WORK TO BE COMPLETED :: Copy the data word for word, keeping every line.

PROVIDED DATA ::
-- ==== Sys2Proof/Machine/Codec.lean ====
section
/-! DEFINITION. The Frame Codec (42_frame_codec.md): both directions, and the ENCODE and DECODE
commands. -/

namespace Sys2Proof.Machine

/-! ## Encode -/

/-- The EncodeErrors (60_exceptions.md R242, R243). -/
inductive EncodeError where
  | invalidType
  | payloadTooLarge
deriving DecidableEq, Repr

/-- The status of an EncodeError (60_exceptions.md R241). -/
def encodeErrorStatus : EncodeError → Status
  | .invalidType => .invalidType
  | .payloadTooLarge => .payloadTooLarge

/-- The content of a frame: `TTT ++ ":" ++ E` (30_encoding.md R71). -/
def contentOf (typ escaped : List Byte) : List Byte := typ ++ colon :: escaped

/-- The wire frame of a content (30_encoding.md R70): START, the length field, the content, END, the
checksum field. -/
def wireFrame (c : Config) (content : List Byte) : List Byte :=
  let headed := dec3 content.length ++ colon :: content
  c.startMarker :: headed ++ c.endMarker :: hex4 (crc16 c headed)

/-- `encode(type, payload)`, its checks in the source's order (42_frame_codec.md R140). The budget
bounds the content (R141). -/
def frameEncode (c : Config) (typ payload : List Byte) : Except EncodeError (List Byte) :=
  if typ.length ≠ 3 then .error .invalidType
  else
    let content := contentOf typ (escape c payload)
    if c.payloadBudget < content.length then .error .payloadTooLarge
    else .ok (wireFrame c content)

/-- ENCODE (42_frame_codec.md R142). -/
def execEncode (typ payload : List Byte) (s : State) : Host.Outcome State Fault Refusal :=
  match frameEncode s.cfg typ payload with
  | .error e => .next (raiseError (encodeErrorStatus e) s)
  | .ok wire => .next (respond .ok (spanBytes 4 wire) s)

/-! ## Decode -/

/-- The DecodeErrors (60_exceptions.md R245). -/
inductive DecodeError where
  | malformed
  | checksumMismatch
deriving DecidableEq, Repr

/-- The status of a DecodeError (60_exceptions.md R241). -/
def decodeErrorStatus : DecodeError → Status
  | .malformed => .decodeMalformed
  | .checksumMismatch => .decodeChecksumMismatch

/-- How one byte's events bear on DECODE (42_frame_codec.md R143): the first that is not the START's
`begin` (log entry 10). -/
def outcomeOf : List Event → Option Event
  | [] => none
  | .begin :: rest => outcomeOf rest
  | e :: _ => some e

/-- The loop of 42_frame_codec.md R143 over the bytes of the buffer that are left: `last` asks
whether the byte just taken was the buffer's last. -/
def decodeLoop (c : Config) (now : U32) : ParserState → List Byte → Except DecodeError FrameRecord
  | _, [] => .error .malformed
  | q, b :: rest =>
    let r := byteStep c q b now
    let last := rest.isEmpty
    match outcomeOf r.2 with
    | some .malformed => .error .malformed
    | some .mismatch => if last then .error .checksumMismatch else .error .malformed
    | some (.frame f) => if last then .ok f else .error .malformed
    | _ => decodeLoop c now r.1 rest

/-- `decode(buf, now)` (42_frame_codec.md R143): the parser's byte rules on a private state, no
timeout, the block's parser and statistics untouched. -/
def frameDecode (c : Config) (buf : List Byte) (now : U32) : Except DecodeError FrameRecord :=
  if buf.head? = some c.startMarker then decodeLoop c now .idle buf else .error .malformed

/-- DECODE (42_frame_codec.md R144). -/
def execDecode (now : U32) (buffer : List Byte) (s : State) : Host.Outcome State Fault Refusal :=
  match frameDecode s.cfg buffer now with
  | .error e => .next (raiseError (decodeErrorStatus e) s)
  | .ok f => .next (respond .frame (frameBytes f) s)

end Sys2Proof.Machine
end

EXPECTED OUTPUT ::
-- ==== Sys2Proof/Machine/Codec.lean ====
section
/-! DEFINITION. The Frame Codec (42_frame_codec.md): both directions, and the ENCODE and DECODE
commands. -/

namespace Sys2Proof.Machine

/-! ## Encode -/

/-- The EncodeErrors (60_exceptions.md R242, R243). -/
inductive EncodeError where
  | invalidType
  | payloadTooLarge
deriving DecidableEq, Repr

/-- The status of an EncodeError (60_exceptions.md R241). -/
def encodeErrorStatus : EncodeError → Status
  | .invalidType => .invalidType
  | .payloadTooLarge => .payloadTooLarge

/-- The content of a frame: `TTT ++ ":" ++ E` (30_encoding.md R71). -/
def contentOf (typ escaped : List Byte) : List Byte := typ ++ colon :: escaped

/-- The wire frame of a content (30_encoding.md R70): START, the length field, the content, END, the
checksum field. -/
def wireFrame (c : Config) (content : List Byte) : List Byte :=
  let headed := dec3 content.length ++ colon :: content
  c.startMarker :: headed ++ c.endMarker :: hex4 (crc16 c headed)

/-- `encode(type, payload)`, its checks in the source's order (42_frame_codec.md R140). The budget
bounds the content (R141). -/
def frameEncode (c : Config) (typ payload : List Byte) : Except EncodeError (List Byte) :=
  if typ.length ≠ 3 then .error .invalidType
  else
    let content := contentOf typ (escape c payload)
    if c.payloadBudget < content.length then .error .payloadTooLarge
    else .ok (wireFrame c content)

/-- ENCODE (42_frame_codec.md R142). -/
def execEncode (typ payload : List Byte) (s : State) : Host.Outcome State Fault Refusal :=
  match frameEncode s.cfg typ payload with
  | .error e => .next (raiseError (encodeErrorStatus e) s)
  | .ok wire => .next (respond .ok (spanBytes 4 wire) s)

/-! ## Decode -/

/-- The DecodeErrors (60_exceptions.md R245). -/
inductive DecodeError where
  | malformed
  | checksumMismatch
deriving DecidableEq, Repr

/-- The status of a DecodeError (60_exceptions.md R241). -/
def decodeErrorStatus : DecodeError → Status
  | .malformed => .decodeMalformed
  | .checksumMismatch => .decodeChecksumMismatch

/-- How one byte's events bear on DECODE (42_frame_codec.md R143): the first that is not the START's
`begin` (log entry 10). -/
def outcomeOf : List Event → Option Event
  | [] => none
  | .begin :: rest => outcomeOf rest
  | e :: _ => some e

/-- The loop of 42_frame_codec.md R143 over the bytes of the buffer that are left: `last` asks
whether the byte just taken was the buffer's last. -/
def decodeLoop (c : Config) (now : U32) : ParserState → List Byte → Except DecodeError FrameRecord
  | _, [] => .error .malformed
  | q, b :: rest =>
    let r := byteStep c q b now
    let last := rest.isEmpty
    match outcomeOf r.2 with
    | some .malformed => .error .malformed
    | some .mismatch => if last then .error .checksumMismatch else .error .malformed
    | some (.frame f) => if last then .ok f else .error .malformed
    | _ => decodeLoop c now r.1 rest

/-- `decode(buf, now)` (42_frame_codec.md R143): the parser's byte rules on a private state, no
timeout, the block's parser and statistics untouched. -/
def frameDecode (c : Config) (buf : List Byte) (now : U32) : Except DecodeError FrameRecord :=
  if buf.head? = some c.startMarker then decodeLoop c now .idle buf else .error .malformed

/-- DECODE (42_frame_codec.md R144). -/
def execDecode (now : U32) (buffer : List Byte) (s : State) : Host.Outcome State Fault Refusal :=
  match frameDecode s.cfg buffer now with
  | .error e => .next (raiseError (decodeErrorStatus e) s)
  | .ok f => .next (respond .frame (frameBytes f) s)

end Sys2Proof.Machine
end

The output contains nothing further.